REQUIRED ACTION: Which lines in the data below contain the string "crcFinish"? Show each one.

▬▬▬▬▬▬

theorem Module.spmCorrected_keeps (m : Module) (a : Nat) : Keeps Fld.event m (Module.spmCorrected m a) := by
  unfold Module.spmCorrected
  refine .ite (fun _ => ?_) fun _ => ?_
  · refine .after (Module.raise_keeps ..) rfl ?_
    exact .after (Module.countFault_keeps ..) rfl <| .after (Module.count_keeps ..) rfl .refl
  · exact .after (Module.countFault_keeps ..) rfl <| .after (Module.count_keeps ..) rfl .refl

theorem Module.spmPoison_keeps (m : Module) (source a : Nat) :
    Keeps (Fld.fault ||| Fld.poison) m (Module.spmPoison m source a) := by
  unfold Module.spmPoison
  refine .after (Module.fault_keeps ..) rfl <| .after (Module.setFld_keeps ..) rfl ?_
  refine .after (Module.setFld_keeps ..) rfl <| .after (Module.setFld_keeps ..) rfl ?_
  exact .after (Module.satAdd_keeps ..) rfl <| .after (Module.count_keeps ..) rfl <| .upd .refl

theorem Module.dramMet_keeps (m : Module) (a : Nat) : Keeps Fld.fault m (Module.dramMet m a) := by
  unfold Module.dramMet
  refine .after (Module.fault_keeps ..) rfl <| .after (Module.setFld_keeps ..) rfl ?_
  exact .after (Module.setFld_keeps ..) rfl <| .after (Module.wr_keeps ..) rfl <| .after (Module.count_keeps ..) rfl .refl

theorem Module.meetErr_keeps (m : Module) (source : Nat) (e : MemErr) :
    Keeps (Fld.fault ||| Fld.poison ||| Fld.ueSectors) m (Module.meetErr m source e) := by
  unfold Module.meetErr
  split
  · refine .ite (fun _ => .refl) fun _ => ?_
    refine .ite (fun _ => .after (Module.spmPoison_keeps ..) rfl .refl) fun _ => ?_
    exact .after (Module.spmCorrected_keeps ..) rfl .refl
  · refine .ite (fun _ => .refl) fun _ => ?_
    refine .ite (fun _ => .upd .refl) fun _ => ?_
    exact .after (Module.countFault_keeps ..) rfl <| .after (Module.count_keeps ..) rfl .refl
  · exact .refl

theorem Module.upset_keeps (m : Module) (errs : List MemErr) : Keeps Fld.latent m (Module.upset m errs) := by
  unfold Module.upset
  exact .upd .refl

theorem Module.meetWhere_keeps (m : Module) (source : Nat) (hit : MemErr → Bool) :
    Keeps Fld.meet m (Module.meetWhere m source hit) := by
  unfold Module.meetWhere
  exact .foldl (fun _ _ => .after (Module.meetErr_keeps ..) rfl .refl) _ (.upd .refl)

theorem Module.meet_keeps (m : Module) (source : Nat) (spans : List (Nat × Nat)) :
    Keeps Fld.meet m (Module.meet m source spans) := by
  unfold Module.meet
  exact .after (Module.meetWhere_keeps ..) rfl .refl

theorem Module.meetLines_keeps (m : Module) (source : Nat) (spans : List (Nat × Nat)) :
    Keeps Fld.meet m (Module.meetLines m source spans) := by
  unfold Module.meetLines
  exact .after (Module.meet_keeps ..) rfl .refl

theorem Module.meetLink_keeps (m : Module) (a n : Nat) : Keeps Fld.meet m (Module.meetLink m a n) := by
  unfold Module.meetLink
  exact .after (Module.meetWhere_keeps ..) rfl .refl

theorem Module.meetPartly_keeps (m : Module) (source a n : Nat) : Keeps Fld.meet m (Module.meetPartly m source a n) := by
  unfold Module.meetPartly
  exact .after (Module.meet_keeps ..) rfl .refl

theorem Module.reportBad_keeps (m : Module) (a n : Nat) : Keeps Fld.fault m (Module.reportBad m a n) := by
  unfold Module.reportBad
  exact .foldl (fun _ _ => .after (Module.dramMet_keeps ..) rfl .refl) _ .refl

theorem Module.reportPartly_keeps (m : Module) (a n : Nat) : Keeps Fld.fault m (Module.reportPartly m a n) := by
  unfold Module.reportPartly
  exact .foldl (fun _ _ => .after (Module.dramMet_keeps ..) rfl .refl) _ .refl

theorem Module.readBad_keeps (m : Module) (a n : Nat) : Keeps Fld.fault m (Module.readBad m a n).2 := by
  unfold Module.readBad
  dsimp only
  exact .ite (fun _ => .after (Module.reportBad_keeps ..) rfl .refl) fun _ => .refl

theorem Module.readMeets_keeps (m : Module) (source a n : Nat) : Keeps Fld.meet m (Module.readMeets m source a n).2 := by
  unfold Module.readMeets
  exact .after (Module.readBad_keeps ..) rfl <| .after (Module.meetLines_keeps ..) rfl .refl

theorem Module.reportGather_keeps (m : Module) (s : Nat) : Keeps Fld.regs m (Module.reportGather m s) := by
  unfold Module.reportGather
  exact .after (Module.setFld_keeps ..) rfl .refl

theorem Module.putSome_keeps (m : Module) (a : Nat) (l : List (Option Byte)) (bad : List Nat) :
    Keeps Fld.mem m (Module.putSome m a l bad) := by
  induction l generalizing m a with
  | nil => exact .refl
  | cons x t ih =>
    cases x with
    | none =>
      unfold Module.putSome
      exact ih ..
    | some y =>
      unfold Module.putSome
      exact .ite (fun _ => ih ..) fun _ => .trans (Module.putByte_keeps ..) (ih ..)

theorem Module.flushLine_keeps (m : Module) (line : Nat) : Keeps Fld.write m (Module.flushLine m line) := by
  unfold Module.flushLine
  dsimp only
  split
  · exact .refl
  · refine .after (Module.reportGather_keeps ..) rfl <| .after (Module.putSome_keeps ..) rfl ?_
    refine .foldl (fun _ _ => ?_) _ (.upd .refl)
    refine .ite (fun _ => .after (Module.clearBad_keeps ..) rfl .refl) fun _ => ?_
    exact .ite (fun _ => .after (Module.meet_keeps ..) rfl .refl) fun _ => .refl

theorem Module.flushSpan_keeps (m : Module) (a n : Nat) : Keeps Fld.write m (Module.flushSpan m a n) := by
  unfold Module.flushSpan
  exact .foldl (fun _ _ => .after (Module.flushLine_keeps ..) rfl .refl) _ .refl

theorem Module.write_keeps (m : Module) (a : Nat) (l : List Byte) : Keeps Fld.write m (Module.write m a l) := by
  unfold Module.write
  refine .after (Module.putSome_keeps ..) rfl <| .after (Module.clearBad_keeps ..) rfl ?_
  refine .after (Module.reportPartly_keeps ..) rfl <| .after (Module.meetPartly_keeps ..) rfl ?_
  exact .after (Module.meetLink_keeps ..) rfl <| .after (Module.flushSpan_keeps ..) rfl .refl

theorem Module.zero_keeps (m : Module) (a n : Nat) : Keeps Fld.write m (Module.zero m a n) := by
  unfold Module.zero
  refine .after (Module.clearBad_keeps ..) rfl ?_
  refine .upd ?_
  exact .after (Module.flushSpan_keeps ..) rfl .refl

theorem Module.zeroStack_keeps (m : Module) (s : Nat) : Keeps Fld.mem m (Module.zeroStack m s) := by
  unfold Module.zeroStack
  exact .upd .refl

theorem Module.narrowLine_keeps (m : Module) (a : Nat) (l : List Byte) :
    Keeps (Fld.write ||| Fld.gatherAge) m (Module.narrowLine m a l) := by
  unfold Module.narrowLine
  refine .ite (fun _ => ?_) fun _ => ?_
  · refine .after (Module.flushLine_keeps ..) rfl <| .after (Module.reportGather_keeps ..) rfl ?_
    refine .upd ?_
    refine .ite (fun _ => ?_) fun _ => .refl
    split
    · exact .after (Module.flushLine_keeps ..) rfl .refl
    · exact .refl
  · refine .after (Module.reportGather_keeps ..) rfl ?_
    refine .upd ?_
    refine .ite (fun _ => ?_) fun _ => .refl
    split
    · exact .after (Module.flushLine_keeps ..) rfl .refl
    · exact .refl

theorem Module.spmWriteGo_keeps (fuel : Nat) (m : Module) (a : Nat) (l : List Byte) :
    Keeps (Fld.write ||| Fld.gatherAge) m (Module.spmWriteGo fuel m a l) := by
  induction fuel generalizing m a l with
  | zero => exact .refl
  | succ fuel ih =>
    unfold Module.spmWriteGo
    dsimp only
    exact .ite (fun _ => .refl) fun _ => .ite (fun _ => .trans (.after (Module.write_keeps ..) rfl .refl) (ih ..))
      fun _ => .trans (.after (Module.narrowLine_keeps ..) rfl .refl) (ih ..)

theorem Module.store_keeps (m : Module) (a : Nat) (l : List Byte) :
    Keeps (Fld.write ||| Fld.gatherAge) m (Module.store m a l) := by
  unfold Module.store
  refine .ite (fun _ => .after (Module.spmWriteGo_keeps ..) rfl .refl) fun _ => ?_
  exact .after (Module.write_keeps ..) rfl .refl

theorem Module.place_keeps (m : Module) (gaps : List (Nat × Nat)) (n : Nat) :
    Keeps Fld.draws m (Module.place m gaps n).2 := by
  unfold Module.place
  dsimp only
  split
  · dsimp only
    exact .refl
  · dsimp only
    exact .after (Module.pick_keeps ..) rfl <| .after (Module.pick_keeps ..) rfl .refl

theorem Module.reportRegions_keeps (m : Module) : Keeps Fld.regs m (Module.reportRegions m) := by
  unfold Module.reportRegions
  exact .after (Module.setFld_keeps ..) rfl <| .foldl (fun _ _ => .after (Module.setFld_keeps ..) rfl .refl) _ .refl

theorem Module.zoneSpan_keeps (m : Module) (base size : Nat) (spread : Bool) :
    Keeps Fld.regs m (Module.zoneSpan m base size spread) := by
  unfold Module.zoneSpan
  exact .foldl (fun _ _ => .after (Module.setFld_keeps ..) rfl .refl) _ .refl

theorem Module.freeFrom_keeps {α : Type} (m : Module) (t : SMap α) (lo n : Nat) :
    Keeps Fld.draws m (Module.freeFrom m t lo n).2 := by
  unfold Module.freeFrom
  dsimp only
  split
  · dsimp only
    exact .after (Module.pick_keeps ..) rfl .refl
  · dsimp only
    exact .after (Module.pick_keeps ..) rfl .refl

▬▬▬▬▬▬

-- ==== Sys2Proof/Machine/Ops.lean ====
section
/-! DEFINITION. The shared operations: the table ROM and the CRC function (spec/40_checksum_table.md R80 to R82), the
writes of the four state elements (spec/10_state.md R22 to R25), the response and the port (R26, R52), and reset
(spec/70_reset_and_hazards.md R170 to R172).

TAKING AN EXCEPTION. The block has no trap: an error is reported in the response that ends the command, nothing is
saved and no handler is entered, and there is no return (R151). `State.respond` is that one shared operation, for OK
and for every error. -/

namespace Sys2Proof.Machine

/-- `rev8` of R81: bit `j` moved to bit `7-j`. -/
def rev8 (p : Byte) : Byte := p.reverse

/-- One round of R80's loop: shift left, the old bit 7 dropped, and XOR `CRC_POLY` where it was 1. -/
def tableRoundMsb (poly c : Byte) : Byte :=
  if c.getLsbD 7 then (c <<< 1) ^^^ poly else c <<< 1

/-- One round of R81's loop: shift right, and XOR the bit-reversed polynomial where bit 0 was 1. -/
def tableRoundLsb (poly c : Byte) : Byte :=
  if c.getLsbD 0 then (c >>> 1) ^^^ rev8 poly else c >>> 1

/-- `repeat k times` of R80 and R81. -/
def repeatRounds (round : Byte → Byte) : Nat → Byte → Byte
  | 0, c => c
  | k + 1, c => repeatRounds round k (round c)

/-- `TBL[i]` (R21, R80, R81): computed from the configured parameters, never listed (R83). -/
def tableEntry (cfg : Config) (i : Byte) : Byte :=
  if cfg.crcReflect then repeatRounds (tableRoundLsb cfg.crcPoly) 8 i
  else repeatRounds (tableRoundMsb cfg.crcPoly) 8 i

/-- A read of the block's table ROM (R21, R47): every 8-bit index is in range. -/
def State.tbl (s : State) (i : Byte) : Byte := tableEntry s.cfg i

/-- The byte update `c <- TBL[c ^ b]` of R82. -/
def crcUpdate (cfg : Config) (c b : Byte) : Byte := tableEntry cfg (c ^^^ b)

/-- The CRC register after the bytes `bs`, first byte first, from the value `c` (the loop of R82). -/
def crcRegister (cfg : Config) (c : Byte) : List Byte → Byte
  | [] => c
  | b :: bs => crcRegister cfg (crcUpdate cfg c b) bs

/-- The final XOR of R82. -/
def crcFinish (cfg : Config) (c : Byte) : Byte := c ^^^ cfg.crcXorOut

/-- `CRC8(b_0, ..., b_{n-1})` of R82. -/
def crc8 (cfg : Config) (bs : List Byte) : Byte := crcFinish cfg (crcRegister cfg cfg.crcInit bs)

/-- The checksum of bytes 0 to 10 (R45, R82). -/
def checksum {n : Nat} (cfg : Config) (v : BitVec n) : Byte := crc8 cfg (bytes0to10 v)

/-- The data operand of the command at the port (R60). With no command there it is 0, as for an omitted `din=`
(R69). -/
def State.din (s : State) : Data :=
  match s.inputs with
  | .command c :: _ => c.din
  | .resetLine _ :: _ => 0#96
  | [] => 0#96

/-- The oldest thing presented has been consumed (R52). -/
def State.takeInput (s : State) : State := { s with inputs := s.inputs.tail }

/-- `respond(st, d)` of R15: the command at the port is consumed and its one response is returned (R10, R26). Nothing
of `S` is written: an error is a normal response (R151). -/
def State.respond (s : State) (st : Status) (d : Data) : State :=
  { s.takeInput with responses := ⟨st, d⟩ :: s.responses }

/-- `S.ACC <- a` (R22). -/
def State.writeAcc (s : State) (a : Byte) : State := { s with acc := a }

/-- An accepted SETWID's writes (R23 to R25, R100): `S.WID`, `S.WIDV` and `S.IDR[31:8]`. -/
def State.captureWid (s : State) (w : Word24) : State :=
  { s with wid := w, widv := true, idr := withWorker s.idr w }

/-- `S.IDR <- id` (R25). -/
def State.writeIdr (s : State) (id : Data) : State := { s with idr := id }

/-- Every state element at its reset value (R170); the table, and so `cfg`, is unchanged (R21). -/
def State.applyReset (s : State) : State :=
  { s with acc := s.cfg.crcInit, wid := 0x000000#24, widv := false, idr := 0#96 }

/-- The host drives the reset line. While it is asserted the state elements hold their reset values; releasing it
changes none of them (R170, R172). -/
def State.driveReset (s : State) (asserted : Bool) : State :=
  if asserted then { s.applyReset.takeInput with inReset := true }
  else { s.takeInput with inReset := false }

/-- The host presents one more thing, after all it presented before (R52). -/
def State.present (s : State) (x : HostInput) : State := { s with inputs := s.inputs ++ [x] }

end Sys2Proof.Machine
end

▬▬▬▬▬▬

ANSWER BOX:
def crcFinish (cfg : Config) (c : Byte) : Byte := c ^^^ cfg.crcXorOut
def crc8 (cfg : Config) (bs : List Byte) : Byte := crcFinish cfg (crcRegister cfg cfg.crcInit bs)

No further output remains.